Evolution of Relevance Engineering to Context Engineering
Session Abstract
As search powers RAG and agentic systems, relevance goals shift from ranking documents to assembling effective context. This talk explores how traditional lexical, semantic, and hybrid relevance changes when feeding LLMs, with lessons on chunking and snippet extraction, diversification, evaluation, and more.
Session Description
As RAG and agentic search mature, retrieval extends from being primarily a relevance concern to something that also drives latency, cost, and system reliability at scale. We’re very good at traditional search relevance. We know how to tune BM25, semantic, and hybrid search, and rerank aggressively. But when search results are used as context for LLMs, many of our familiar assumptions start to break down.
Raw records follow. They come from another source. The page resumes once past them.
-- ==== Sys2Proof/Config/Host.lean ====
section
/-! DEFINITION. Config/Host.lean: the operands of the transports (chapter 02): a datagram and a handshake of the management port, a
segment of a DMA transfer. -/
namespace Sys2Proof.Machine
open Sys2Proof

/-- A datagram of the management port (R39, R40): the DTLS connection that it belongs to, the UDP port it is sent to,
whether it is the connection's closure alert, and the bytes it carries: the framing header and a fragment of the window
image. -/
structure MgmtMsg where
  peer  : Nat
  udp   : Nat := 30811
  close : Bool := false
  bytes : List Byte := []
  deriving DecidableEq, Repr

/-- A DTLS handshake of the management port (R39): the mailbox it is for, the connection it opens. -/
structure Handshake where
  mailbox : Nat := 0
  peer    : Nat := 0
  deriving DecidableEq, Repr

/-- A segment of a DMA transfer as it ends (R55, R56): the bytes of its descriptor, none where the list entry could not
be read; the bytes that host memory holds at ADDR, for a segment to the device; whether the PCIe accesses completed. -/
structure DmaSeg where
  desc : Option (List Byte)
  data : List Byte := []
  done : Bool := true
  deriving DecidableEq, Repr

/-- A DMA descriptor (R55). -/
structure DmaDesc where
  addr   : DWord := 0
  length : Nat := 0
  flags  : Word := 0
  offset : Nat := 0
  crc    : Word := 0
  rest   : Word := 0
  deriving DecidableEq, Repr

end Sys2Proof.Machine
end

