-- ==== Sys2Proof/Syntax.lean ====
section
/-! DEFINITION. Syntax.lean: the commands, one constructor per row of the opcode table. A register access
gives the requester's path and the values accessed; a mailbox command gives its mailbox and its payload, decoded
(log 9); an event gives what the event brings; a Tack row gives the Stall that executes its instruction. -/
namespace Sys2Proof
open Sys2Proof.Machine
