/-- LAYER_WRITE (R164, R179, R183), of the data that its descriptors have moved; without descriptors it brings no whole
frame. Writes come to their turn in doorbell order, and one that finds a write to its layer waiting waits behind it. DESIGN
CHOICE: the order holds over all layers until a write's layer is known (log 68). -/
def layerWriteEffect (m l : Nat) (target : Word) (held : Option Nat) (s : State) : State :=
  if s.writeBefore m then s
  else cmd m 0x0505#16 s (fun _ t =>
    if 8 < l then (some (reply .badParam), t)
    else if l = 8 ∧ t.isP = false then (some (reply .variantUnsupported), t)
    else if (layerOf t.cfg.comp l).kind = 1 ∧ t.comp.waits.any (fun w => w.layer = l) then
      (none, { t with comp := { t.comp with waits := t.comp.waits ++ [{ mailbox := m, layer := l, target := target }] } })
    else layerWriteNow m l target held t)

/-- A waiting LAYER_WRITE obtains a buffer (R164): the first to have waited for the layer. -/
def layerWriteBufferFreeEffect (x : BufferFree) (s : State) : State :=
  let m := x.mailbox
  match s.comp.waits.find? (fun w => w.mailbox = m) with
  | some w =>
    if (s.comp.waits.find? (fun v => v.layer = w.layer)).map (·.mailbox) = some m
        ∧ (((s.comp.layer w.layer).freeBuf).isSome ∨ (layerOf s.cfg.comp w.layer).kind ≠ 1) then
      let s1 : State := { s with comp := { s.comp with waits := s.comp.waits.filter (fun v => v.mailbox ≠ m) } }
      match layerWriteNow m w.layer w.target x.held s1 with
      | (some r, t) => t.finish m r
      | (none, t) => t
    else s
  | none => s

/-- The SHADOW receives a host layer buffer from the LEAD (R164). -/
def peerLayerCopyEffect (l frame : Nat) (data : List Byte) (s : State) : State :=
  if s.pair.role = .shadow then
    match (s.comp.layer l).freeBuf with
    | some b => storeLayer l b frame data s
    | none => s
  else s

/-! ## Status, causes, counters -/

/-- COMP_L_STATUS (R184). -/
def compLStatus (s : State) (l : Nat) : Word :=
  let r := s.comp.layer l
  let lb := (r.latched.getD 0) * 1073741824
  let valid := if r.latched.isSome ∨ ((layerOf s.cfg.comp l).on ∧ (layerOf s.cfg.comp l).kind = 3) then 536870912 else 0
  let ready := if (r.bufsIn (fun b => decide (b.st = .ready))) ≠ [] then 268435456 else 0
  BitVec.ofNat 32 (lb + valid + ready + lineBanks (layerOf s.cfg.comp l) * 4194304)

/-- LAYER_STATUS: per layer of the mask COMP_L_STATUS, COMP_L_LATCH_FN and the late count, at their reset values while
COMPOSE is off (R184). -/
def layerStatusEffect (m : Nat) (mask : Word) (s : State) : State :=
  cmdRead m 0x0508#16 s (fun _ t =>
    if bitOf mask 8 ∧ t.isP = false then reply .variantUnsupported
    else if !t.domainOn 6 then okWith (((List.range 9).filter (fun l => bitOf mask l)).flatMap (fun _ => le 12 0))
    else okWith (((List.range 9).filter (fun l => bitOf mask l)).flatMap (fun l =>
      le 4 (compLStatus t l).toNat ++ le 4 (t.comp.layer l).latchFn.toNat ++ le 4 (t.captured (.compLate l)))))

/-- Ones written to COMP_EVT_CAUSE (R184). -/
def compEvtCauseWriteEffect (v : Word) (s : State) : State := s.clearCause .comp (v &&& 0x00001FFF#32)

/-- COMP_CNT_CTRL.SNAPSHOT. -/
def compSnapshotEffect (s : State) : State := s.captureKeys 0x200000 0x300000

/-- COMP_CNT_CTRL.CLEAR. -/
def compClearEffect (s : State) : State := s.clearKeys 0x200000 0x300000

/-- The row of content n's canvas is visible (R180). -/
def rowVisible (s : State) (n y : Nat) : Bool :=
  decide ((tget s.comp.canvas (n % 3) {}).content = some n)
    && (decide (s.comp.composing ≠ some n) || decide (y < s.comp.rowsDone))

-- The meanings of this family's rows: the effect, with the queue and the identity kept.

/-- INPUT_PACKET (R162). -/
def execInputPacket (i : Nat) (p : VideoPkt) (s : State) : Host.Outcome State Fault Refusal :=
  commit s (inputPacketEffect i p s)
/-- PEER_INPUT_COMPLETE (R163). -/
def execPeerInputComplete (i : Nat) (ts : Word) (s : State) : Host.Outcome State Fault Refusal :=
  commit s (peerInputCompleteEffect i ts s)
/-- LAYER_SET (R169). -/
def execLayerSet (m l : Nat) (r : LayerRegs) (s : State) : Host.Outcome State Fault Refusal :=
  commit s (layerSetEffect m l r s)
/-- LAYER_ORDER (R172). -/
def execLayerOrder (m : Nat) (prog : Bool) (order : Word) (s : State) : Host.Outcome State Fault Refusal :=
  commit s (layerOrderEffect m prog order s)
/-- CANVAS_SET (R154). -/
def execCanvasSet (m : Nat) (size ctrl bgRg bgB : Word) (s : State) : Host.Outcome State Fault Refusal :=
  commit s (canvasSetEffect m size ctrl bgRg bgB s)
/-- LAYER_INPUT_SET (R161). -/
def execLayerInputSet (m i : Nat) (r : InputRec) (s : State) : Host.Outcome State Fault Refusal :=
  commit s (layerInputSetEffect m i r s)
/-- LAYER_WRITE (R164). -/
def execLayerWrite (m l : Nat) (target : Word) (held : Option Nat) (s : State) :
    Host.Outcome State Fault Refusal :=
  commit s (layerWriteEffect m l target held s)
/-- LAYER_WRITE_BUFFER_FREE (R164). -/
def execLayerWriteBufferFree (x : BufferFree) (s : State) : Host.Outcome State Fault Refusal :=
  commit s (layerWriteBufferFreeEffect x s)
/-- LAYER_STILL_LOAD (R166). -/
def execLayerStillLoad (m i : Nat) (format width height : Nat) (premult : Bool) (obj : Nat) (s : State) :
    Host.Outcome State Fault Refusal :=
  commit s (layerStillLoadEffect m i format width height premult obj s)
/-- LAYER_COEF_SET (R170). -/
def execLayerCoefSet (m i : Nat) (c : CoefSet) (s : State) : Host.Outcome State Fault Refusal :=
  commit s (layerCoefSetEffect m i c s)
/-- LAYER_STATUS (R183). -/
def execLayerStatus (m : Nat) (mask : Word) (s : State) : Host.Outcome State Fault Refusal :=
  commit s (layerStatusEffect m mask s)
/-- COMP_EVT_CAUSE_WRITE (R184). -/
def execCompEvtCauseWrite (v : Word) (s : State) : Host.Outcome State Fault Refusal :=
  commit s (compEvtCauseWriteEffect v s)
/-- COMP_SNAPSHOT (R184). -/
def execCompSnapshot (s : State) : Host.Outcome State Fault Refusal :=
  commit s (compSnapshotEffect s)
/-- COMP_CLEAR (R184). -/
def execCompClear (s : State) : Host.Outcome State Fault Refusal :=
  commit s (compClearEffect s)
/-- PEER_LAYER_COPY (R164). -/
def execPeerLayerCopy (l frame : Nat) (data : List Byte) (s : State) : Host.Outcome State Fault Refusal :=
  commit s (peerLayerCopyEffect l frame data s)

end Sys2Proof.Machine
end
Once retrieval feeds a reasoning system instead of a human, the definition of “relevant” quietly changes. The goal is no longer to rank the best documents, but to assemble the right context. Chunking, snippet extraction, and diversification become critical relevance skills. On top of that, relevance misses have real cost, cascading into additional tool calls, increased token utilization, added latency, and hallucinations.
In this talk, we’ll explore how relevance shifts when the objective moves from “return the best documents” to “construct effective context for reasoning”. We’ll walk through how traditional lexical, semantic, and hybrid relevance techniques behave when used in RAG and agentic workflows, highlighting both where they still work and where they fail in subtle and surprising ways.
Along the way, we’ll cover chunking and snippet extraction, result diversification, and how evaluation needs to evolve when the ranked list is no longer the end product. The talk closes with lessons learned from real-world systems, common roadblocks teams encounter when making this transition, and concrete tips for adapting existing search pipelines to serve LLM-driven applications more effectively.